A Brief History of Rubber
Author: Brent Walters
Students will explore the development of rubber and its use in society. They will research the history of rubber and will construct a timeline to display key events and the progression of rubber's use in society.
What should students know as a result of this lesson?
- Students will trace the development of rubber and its use in society
What should the students be able to do as a result of this lesson?
- Students will possess depth-of-knowledge on specific topics discovered during this project
- Students will need computers with access to the Internet
- Research worksheet
- One poster board per group of students
The teacher will pre-assess student knowledge of the use of rubber in modern society. The teacher may accomplish this by having the students call out their suggestions as the teacher makes a list on the board at the front of the classroom. It may be helpful for the teacher to bring in common examples of rubber (tires, o-rings, gaskets, sports balls, rubber gloves, etc.). After the list has been compiled on the board, the teacher should ask students to imagine what life might have been like without such things. What sports might have been played without rubber balls? How would people have dealt with rainy weather (and the ensuing wet clothes) without raincoats?
Assessment: By guided questioning, the teacher leads students to consider how modern society not only uses rubber in a wide variety of ways, but is also shaped by rubber's prevalence in society.
For this project, students will present a timeline of their own construction and will elaborate on three chosen topics of interest discovered during the research stage. It is important that teacher explicitly details project expectations before students begin their research. In the exploration phase, students will work in pairs to fill in a worksheet that will guide them through the necessary research. They must also at this time pursue three topics of their own choice so as to obtain a deeper base of knowledge about these topics. Students may find it helpful to hypothesize about various scenarios and inquire further to discover the truth of the matter. Students are expected to ask questions of the chosen topic that will lead them to further their research.
After the necessary research has been completed and students have finished exploring the three topics of interest, student pairs must work together to create a timeline on a piece of poster board. Special attention must be given to proper timeline construction (chronological order, proper relative spacing of events and sufficient information per each entry are key areas of focus).
Assessment: Each student pair will turn in their research worksheet at the end of this project.
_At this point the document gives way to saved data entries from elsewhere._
-- ==== Sys2Proof/Machine/Commutation.lean ====
section
/-! DEFINITION. The CommutationStateMachine (42_commutation.md R140 to R148). -/

namespace Sys2Proof.Machine

/-! ## The table of R140 -/

/-- R140: the high-side phase of a step. -/
def highPhase : CommStep → Phase
  | .S0 => .A | .S1 => .A | .S2 => .B | .S3 => .B | .S4 => .C | .S5 => .C

/-- R140: the low-side phase of a step. -/
def lowPhase : CommStep → Phase
  | .S0 => .B | .S1 => .C | .S2 => .C | .S3 => .A | .S4 => .A | .S5 => .B

/-- R140: the floating phase of a step, which is sensed. -/
def floatPhase : CommStep → Phase
  | .S0 => .C | .S1 => .B | .S2 => .A | .S3 => .C | .S4 => .B | .S5 => .A

/-- R140: the forward successor. -/
def succForward : CommStep → CommStep
  | .S0 => .S1 | .S1 => .S2 | .S2 => .S3 | .S3 => .S4 | .S4 => .S5 | .S5 => .S0

/-- R140: the reverse successor. -/
def succReverse : CommStep → CommStep
  | .S0 => .S5 | .S1 => .S0 | .S2 => .S1 | .S3 => .S2 | .S4 => .S3 | .S5 => .S4

/-- R141: the successor in the configured direction. -/
def successor (c : Config) (n : CommStep) : CommStep :=
  if c.REVERSE then succReverse n else succForward n

/-- R141, R142: the state a commutation comes from; from ALLOFF, the predecessor of S0. -/
def previousStep (c : Config) : Csm → CommStep
  | .step n => n
  | .allOff => if c.REVERSE then .S1 else .S5

/-- R141: the state a commutation enters; from ALLOFF, S0. -/
def enteredStep (c : Config) : Csm → CommStep
  | .step n => successor c n
  | .allOff => .S0

/-- R142: 1 when the sense phase of the new state was the high-side phase of the old one. -/
def preLevelOf (entered previous : CommStep) : Bool :=
  decide (floatPhase entered = highPhase previous)

/-- R144: the phase the waveform switches in a step. -/
def pwmPhaseOf (c : Config) (n : CommStep) : Phase :=
  match c.PWM_SIDE with
  | .high => highPhase n | .low => lowPhase n

/-- R144: the other driven phase. -/
def fixedPhaseOf (c : Config) (n : CommStep) : Phase :=
  match c.PWM_SIDE with
  | .high => lowPhase n | .low => highPhase n

/-! ## The parts of a commutation (R143, R146) -/

/-- R146(1): select the next sense phase and its pre-crossing level. -/
def selectSense (entered previous : CommStep) (s : State) : State :=
  { s with
    comm.sensePhase := some (floatPhase entered)
    comm.preLevel := preLevelOf entered previous }

/-- R143: the commutation applies power. -/
def commutationPowered (s : State) : Bool := !s.wave.demagSkip && s.duty.powerOnFlag

/-- R143: use up the demag skip, or end the suppression; an unpowered commutation clears goodies. -/
def settlePower (s : State) : State :=
  let s₁ := if s.wave.demagSkip then { s with wave.demagSkip := false }
            else { s with wave.pwmSuppressed := false }
  if commutationPowered s then s₁ else { s₁ with start.goodies := 0 }

/-- A switch of a phase that is no longer driven is opened:
`if old != NONE and old != new: sw[old] <- OFF`. -/
def floatOld (old : Option Phase) (new : Phase) (w : Switches) : Switches :=
  if old = some new then w else w.setOpt old .off

/-- R146(2): move the PWM phase, in the critical section. -/
def switchPwmPhase (newP : Phase) (powered : Bool) (s : State) : State :=
  let v := if powered && s.wave.pwmEnabled && s.wave.pwmOut && !s.wave.pwmSuppressed
           then sideP s.cfg else .off
  { s with
    sw := (floatOld s.comm.pwmPhase newP s.sw).set newP v
    comm.pwmPhase := some newP }

/-- R146(3): move the fixed phase, after the critical section. -/
def switchFixedPhase (newF : Phase) (powered : Bool) (s : State) : State :=
  { s with
    sw := (floatOld s.comm.fixedPhase newF s.sw).set newF (if powered then sideF s.cfg else .off)
    comm.fixedPhase := some newF }

/-- R146: `commutate`. -/
def commutate (s : State) : State :=
  let P := previousStep s.cfg s.comm.csm
  let N := enteredStep s.cfg s.comm.csm
  let powered := commutationPowered s
  let s₁ := settlePower (selectSense N P s)
  let s₂ := switchPwmPhase (pwmPhaseOf s.cfg N) powered s₁
  let s₃ := switchFixedPhase (fixedPhaseOf s.cfg N) powered s₂
  { s₃ with comm.csm := .step N }

/-- R148: `allOff`. -/
def allOff (s : State) : State :=
  { s with
    sw := Switches.allOff
    comm := { csm := .allOff, pwmPhase := none, fixedPhase := none, sensePhase := none
              preLevel := false } }

/-- COMMUT (R146). -/
def execCommut (s : State) : Result := .next (commutate s)

/-- ALLOFF (R148). -/
def execAlloff (s : State) : Result := .next (allOff s)

end Sys2Proof.Machine
end

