-- ==== Sys2Proof/Machine/Assembler.lean ====
section
/-! DEFINITION. The assembler syntax and the pseudo-instructions of the command port (30_encoding.md
R90, R91). Neither is part of a step: a line becomes a command word, a pseudo-instruction a list of
operations. -/

namespace Sys2Proof.Machine

/-! ## Mnemonics (R79, R87) -/

/-- The mnemonic of an operation. -/
def mnemonic : Op → String
  | .armabs => "ARMABS" | .armrel => "ARMREL" | .waital => "WAITAL" | .now => "NOW"
  | .recedge => "RECEDGE" | .predict => "PREDICT" | .deg2t => "DEG2T" | .tlimit => "TLIMIT"
  | .commut => "COMMUT" | .alloff => "ALLOFF"
  | .zcarm => "ZCARM" | .demagp => "DEMAGP" | .edgep => "EDGEP" | .confirm => "CONFIRM"
  | .demagto => "DEMAGTO" | .zcto => "ZCTO" | .skiparm => "SKIPARM" | .feedbk => "FEEDBK"
  | .setthr => "SETTHR" | .recomp => "RECOMP"
  | .restart => "RESTART" | .startfr => "STARTFR" | .eval => "EVAL" | .failed => "FAILED"
  | .step => "STEP" | .rdreg => "RDREG"
  | .tick => "TICK" | .pwmovf => "PWMOVF" | .takeirq => "TAKEIRQ" | .reset => "RESET"

/-- The operation of a mnemonic. -/
def opOfMnemonic (m : List Char) : Option Op := allOps.find? fun o => (mnemonic o).toList == m

/-! ## Lines (R90) -/

/-- The value of a hexadecimal digit. -/
def hexDigit? (c : Char) : Option Nat :=
  let n := c.toNat
  if 48 ≤ n && n ≤ 57 then some (n - 48)
  else if 65 ≤ n && n ≤ 70 then some (n - 55)
  else if 97 ≤ n && n ≤ 102 then some (n - 87)
  else none

/-- The digits of a number in a base, after the value so far. -/
def digits? (base : Nat) : Nat → List Char → Option Nat
  | acc, [] => some acc
  | acc, c :: cs =>
    match hexDigit? c with
    | some d => if d < base then digits? base (acc * base + d) cs else none
    | none   => none

/-- A number, decimal or `0x` hexadecimal. -/
def number? : List Char → Option Nat
  | '0' :: 'x' :: c :: cs => digits? 16 0 (c :: cs)
  | c :: cs               => digits? 10 0 (c :: cs)
  | []                    => none

/-- The characters without blanks. DESIGN CHOICE: this drops blanks inside a number too, so the line
`ARMABS 1 2` is `ARMABS 12`; R90 gives no rule for such a line (log entry 12). -/
def withoutBlanks (cs : List Char) : List Char := cs.filter fun c => c != ' ' && c != '\t'

/-- The operands between commas. -/
def splitCommas : List Char → List (List Char)
  | [] => [[]]
  | c :: cs =>
    if c == ',' then [] :: splitCommas cs
    else match splitCommas cs with
      | o :: os => (c :: o) :: os
      | []      => [[c]]

/-- The operand of a field the operation takes, from the operands not used yet; 0 where it takes none.
A number that does not fit the field's width is no operand. -/
def takeOperand (taken : Bool) (width : Nat) : List (List Char) → Option (Nat × List (List Char))
  | ops =>
    if taken then
      match ops with
      | o :: rest =>
        match number? o with
        | some n => if n < 2 ^ width then some (n, rest) else none
        | none   => none
      | [] => none
    else some (0, ops)

/-- The word of an operation with its operands in the order X, Y, B. -/
def wordOf (r : OpRow) (ops : List (List Char)) : Option CmdWord :=
  match takeOperand (r.xBits != 0) 24 ops with
  | none => none
  | some (x, ops₁) =>
    match takeOperand (r.yBits != 0) 24 ops₁ with
    | none => none
    | some (y, ops₂) =>
      match takeOperand (r.bBits != 0) 8 ops₂ with
      | some (b, []) => some (packWord r.code (toByte b) (toTime y) (toTime x))
      | _            => none

/-- What a line stands for. -/
inductive AsmLine where
  | blank
  | word (w : CmdWord)
  | malformed
deriving DecidableEq, Repr

/-- R90: one line: a mnemonic, then its operands separated by commas; `;` starts a comment. -/
def assembleLine (line : String) : AsmLine :=
  let code := ((line.toList.takeWhile fun c => c != ';').dropWhile fun c => c == ' ' || c == '\t')
  let name := code.takeWhile fun c => c != ' ' && c != '\t'
  let tail := withoutBlanks (code.dropWhile fun c => c != ' ' && c != '\t')
  if name.isEmpty then .blank
  else match opOfMnemonic name with
    | none => .malformed
    | some o =>
      match wordOf (opRow o) (if tail.isEmpty then [] else splitCommas tail) with
      | some w => .word w
      | none   => .malformed

/-- A hexadecimal digit's character. -/
def hexChar (n : Nat) : Char := Char.ofNat (if n < 10 then 48 + n else 55 + n)

/-- R90: a word as 16 hexadecimal digits, the most significant first. -/
def hexWord (w : CmdWord) : List Char :=
  (List.range 16).map fun i => hexChar (w.toNat / 16 ^ (15 - i) % 16)

/-! ## Pseudo-instructions (R91) -/

/-- R91: `STEPN n`. -/
def stepn (n : Nat) : List Instr := List.replicate n .step

/-- The number of request flags set. -/
def pendingRequests (f : IrqFlags) : Nat :=
  (if f.pwmIrq then 1 else 0) + (if f.cmpIrq then 1 else 0) + (if f.ovfIrq then 1 else 0)

/-- R91: `WAITT n` in a state: `TICK n`, then TAKEIRQ until no request flag is set; each one clears
one flag and no handler sets one. DESIGN CHOICE: the flags are tested before each TAKEIRQ, so none is
issued when no flag is set after the TICK; R91 does not say (log entry 13). -/
def waitt (n : Time) (s : State) : List Instr :=
  .tick n :: List.replicate (pendingRequests (advanceClock n.toNat s).irq) .takeirq

/-- R91: `RUNTO cond` in a state: the STEPs until cond holds, if it does within the bound (the block
sets none). DESIGN CHOICE: cond is tested before each STEP, so none is made when cond already holds;
R91 does not say (log entry 13). -/
def runto (cond : State → Bool) : Nat → State → Option (List Instr)
  | bound, s =>
    if cond s then some []
    else match bound with
      | 0 => none
      | k + 1 =>
        match runto cond k (microStep s) with
        | some l => some (.step :: l)
        | none   => none

end Sys2Proof.Machine
end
Student worksheets must include sufficient data on the three highlighted topics to show evidence of deeper inquiry. However, during the exploration stage, teacher is merely observing student work and offering help and guidance as necessary.
Students will present their timelines to the class and identify possible relationships between events on their timelines. In addition to giving a general overview of their findings, they will highlight three particular points on their timeline and explain in detail why they found each of these points to be of particular interest. What was it that piqued their interest? What questions did they ask before furthering their research, and what answers were discovered as a result? Students must clearly demonstrate knowledge on these topics.
Teacher will ask questions to guide the students through their presentations as necessary, ensuring that each student is given the opportunity to demonstrate the knowledge gained through this project. Further, the teacher will elaborate on student points as needed to give the class as a whole a greater understanding of the topic at hand.
Assessment: In the presentations, students will detail the chronology of the history of rubber and demonstrate a depth of knowledge on three key points. Students will also identify possible relationships between events on their timeline.
Teacher may show the animation film, "A Brief History of Rubber," found on the AGPA website. Additionally, students will further investigate online, outside of class, a specific individual or event discussed in class.
Assessment: Students will write a short background sketch of the individual or event researched. The requirements of this assessment should be modified for the specific goals of the teacher.
Best Teaching Practices
- Inquiry Approaches
- Communication Skills
Alignment with Standards
- 5-ESS3-1 Obtain and combine information about ways individual communities can use science ideas to protect the Earth's Resources and Environment.
- MS-PS1-3 Gather and make sense of information to describe that synthetic materials come from natural resources and impact society.
Common Core Standards:
- RI.5.1 Quote accurately from a text when explaining what the text says explicitly and when drawing inferences from the text.
- RI.5.7 Draw on information from multiple print or digital sources, demonstrating the ability to locate an answer to a question quickly or to solve a problem efficiently.
- II: Time, Continuity and Change Grades 5-8
- VIII: Science, Technology and Society Grades 5-8
- Social Studies, Grade 5 Indicator: Create timelines and identify possible relationships between events.
Teachers should familiarize themselves with the research worksheet. Timelines and other appropriate information can be found on (but should not be limited to) the following websites:
Ongoing throughout the learning cycle.
Grouping Suggestions: Two per group.
Pacing/Suggested Time: Research will take some students a full class period, if not longer. Two class periods may be needed for research and timeline construction. Allow for another class period for presentations and any ensuing discussion.